Ji Jun, Dong Wentian, Li Jiaqi, Peng Jingzhu, Feng Chaonan, Liu Rujia, Shi Chuan, Ma Yantao
College of Computer Science and Technology, Qingdao University, Qingdao, China.
Beijing Wanling Pangu Science and Technology Ltd., Beijing, China.
Front Neurol. 2024 Jul 4;15:1394210. doi: 10.3389/fneur.2024.1394210. eCollection 2024.
Depressive and manic states contribute significantly to the global social burden, but objective detection tools are still lacking. This study investigates the feasibility of utilizing voice as a biomarker to detect these mood states. Methods:From real-world emotional journal voice recordings, 22 features were retrieved in this study, 21 of which showed significant differences among mood states.
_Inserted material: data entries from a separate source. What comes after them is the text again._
-- ==== Sys2Proof/Laws/Still.lean ====
section
/-! SUPPORT. What accesses to memory leave alone: every operation of the memory hierarchy and of translation changes nothing but
what that hierarchy holds. -/
namespace Sys2Proof.Machine.State
set_option Elab.async false

/-- Equal but for the hierarchy: the fields that a word's own effect rests on are equal. -/
theorem of_still {s u : State} (h : u.still = s.still) :
    u.threads = s.threads ∧ u.tasks = s.tasks ∧ u.gates = s.gates ∧ u.tick = s.tick := by
  have e : ∀ {β : Type} (g : State → β), (∀ x, g x.still = g x) → g u = g s := fun g hg => by rw [← hg u, h, hg]
  exact ⟨e State.threads fun _ => rfl, e State.tasks fun _ => rfl, e State.gates fun _ => rfl, e State.tick fun _ => rfl⟩
theorem foldl_still {α : Type} (f : State → α → State) (h : ∀ s a, (f s a).still = s.still) (l : List α) (s : State) :
    (l.foldl f s).still = s.still := by
  induction l generalizing s with
  | nil => rfl
  | cons a r ih => simp only [List.foldl_cons, ih, h]

theorem ite_still (c : Prop) [Decidable c] (a b : State) : (if c then a else b).still = if c then a.still else b.still :=
  apply_ite State.still c a b

theorem still_of_ite {c : Prop} [Decidable c] {a b s : State} (ha : a.still = s.still) (hb : b.still = s.still) :
    (if c then a else b).still = s.still := by
  split <;> assumption

/-! ## Plain updates -/

@[simp] theorem setMeta_still (s : State) (line : Nat) (m : Meta) : (s.setMeta line m).still = s.still := rfl
@[simp] theorem countError_still (s : State) : s.countError.still = s.still := rfl
@[simp] theorem unlisted_still (s : State) : s.unlisted.still = s.still := rfl
@[simp] theorem putSlice_still (s : State) (d l : Nat) (e : SliceLine) : (s.putSlice d l e).still = s.still := rfl
@[simp] theorem dropSlice_still (s : State) (d l : Nat) : (s.dropSlice d l).still = s.still := rfl
@[simp] theorem putL1_still (s : State) (c w : Nat) (x : L1Word) : (s.putL1 c w x).still = s.still := rfl
@[simp] theorem dropL1_still (s : State) (c w : Nat) : (s.dropL1 c w).still = s.still := rfl
@[simp] theorem setMemWord_still (s : State) (w : Nat) (v : Word) : (s.setMemWord w v).still = s.still := rfl
@[simp] theorem setRegs_still (s : State) (c : Nat) (l : List Reg) : (s.setRegs c l).still = s.still := rfl
@[simp] theorem l1_still (s : State) (m : Tbl L1Word) : ({ s with l1 := m } : State).still = s.still := rfl
@[simp] theorem poison_still (s : State) (pa : Nat) : (s.poison pa).still = s.still := rfl
@[simp] theorem addTlb_still (s : State) (v : Via) (e : Nat × Nat × Tlb) : (s.addTlb v e).still = s.still := by
  cases v <;> rfl
@[simp] theorem countHome_still (s : State) (d l : Nat) (w : Bool) : (s.countHome d l w).still = s.still := rfl
@[simp] theorem fillSlice_still (s : State) (d l : Nat) (e : SliceLine) : (s.fillSlice d l e).still = s.still := rfl
@[simp] theorem touch_still (s : State) (d l : Nat) : (s.touch d l).still = s.still := by
  unfold State.touch; split <;> rfl
@[simp] theorem hostq_still (s : State) (q : List HostWrite) : ({ s with hostq := q } : State).still = s.still := rfl
@[simp] theorem nextStore_still (s : State) (n : Nat) : ({ s with nextStore := n } : State).still = s.still := rfl
@[simp] theorem regions_still (s : State) (r : List (Nat × Nat)) : ({ s with regions := r } : State).still = s.still := rfl
@[simp] theorem mem_still (s : State) (m : Memory) : ({ s with mem := m } : State).still = s.still := rfl
@[simp] theorem hostMem_still (s : State) (m : Memory) : ({ s with hostMem := m } : State).still = s.still := rfl
@[simp] theorem spills_still (s : State) (m : Tbl Word) : ({ s with spills := m } : State).still = s.still := rfl
@[simp] theorem tracker_still (s : State) (m : Tbl (List TrackEntry)) : ({ s with tracker := m } : State).still = s.still := rfl
@[simp] theorem counts_still (s : State) (m : Tbl AccessCount) : ({ s with counts := m } : State).still = s.still := rfl
@[simp] theorem atsPending_still (s : State) (m : List (Nat × Nat × Nat)) : ({ s with atsPending := m } : State).still = s.still := rfl
@[simp] theorem priDenied_still (s : State) (m : List (Nat × Nat)) : ({ s with priDenied := m } : State).still = s.still := rfl
theorem assocSet_forced (l : List (GReg × DWord)) (h : Nat) (v : DWord) :
    (assocSet l (.uforced h) v).filter (fun e => !forced e.1) =
      l.filter (fun e => !forced e.1) := by
  induction l with
  | nil => rfl
  | cons e r ih =>
    obtain ⟨x, w⟩ := e
    simp only [assocSet]
    split
    · next he => subst he; simp [forced]
    · simp only [List.filter_cons, ih]
@[simp] theorem bumpForced_still (s : State) (h : Nat) : (s.bumpG (.uforced h)).still = s.still := by
  simp only [State.still, State.bumpG, State.setGreg, assocSet_forced]

theorem hits_still (s : State) (g : Nat × Layout → Nat × Layout)
    (h : ∀ e, (g e).1 = e.1 ∧ { (g e).2 with hits := [] } = { e.2 with hits := [] }) :
    ({ s with layouts := s.layouts.map g } : State).still = s.still := by
  simp only [State.still, List.map_map]
  congr 1
  exact List.map_congr_left fun e _ => Prod.ext (h e).1 (h e).2
@[simp] theorem compete_still (s : State) (p : Layout → Bool) (h : Nat × Nat × Nat) : (s.compete p h).still = s.still := by
  unfold State.compete; split
  · exact hits_still _ _ fun e => by split <;> exact ⟨rfl, rfl⟩
  · rfl
@[simp] theorem competeMem_still (s : State) (h : Bool) (a n : Nat) : (s.competeMem h a n).still = s.still :=
  compete_still _ _ _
Additionally, we applied leave-one-subject-out strategy to train and validate four classification models: Chinese-speech-pretrain-GRU, Gate Recurrent Unit (GRU), Bi-directional Long Short-Term Memory (BiLSTM), and Linear Discriminant Analysis (LDA).
Our results indicated that the Chinese-speech-pretrain-GRU model performed the best, achieving sensitivities of 77.5% and 54.8% and specificities of 86.1% and 90.3% for detecting depressive and manic states, respectively, with an overall accuracy of 80.2%.
These findings show that machine learning can reliably differentiate between depressive and manic mood states via voice analysis, allowing for a more objective and precise approach to mood disorder assessment.
抑郁和躁狂状态对全球社会负担有重大影响,但仍缺乏客观的检测工具。本研究探讨了将声音作为生物标志物来检测这些情绪状态的可行性。方法:在本研究中,从现实世界的情绪日记语音记录中提取了22个特征,其中21个在不同情绪状态间存在显著差异。此外,我们采用留一法策略来训练和验证四种分类模型:中文语音预训练门控循环单元(Chinese-speech-pretrain-GRU)、门控循环单元(GRU)、双向长短期记忆网络(BiLSTM)和线性判别分析(LDA)。
我们的结果表明,中文语音预训练GRU模型表现最佳,检测抑郁和躁狂状态的灵敏度分别为77.5%和54.8%,特异度分别为86.1%和90.3%,总体准确率为80.2%。
这些发现表明,机器学习可以通过语音分析可靠地区分抑郁和躁狂情绪状态,从而为情绪障碍评估提供一种更客观、精确的方法。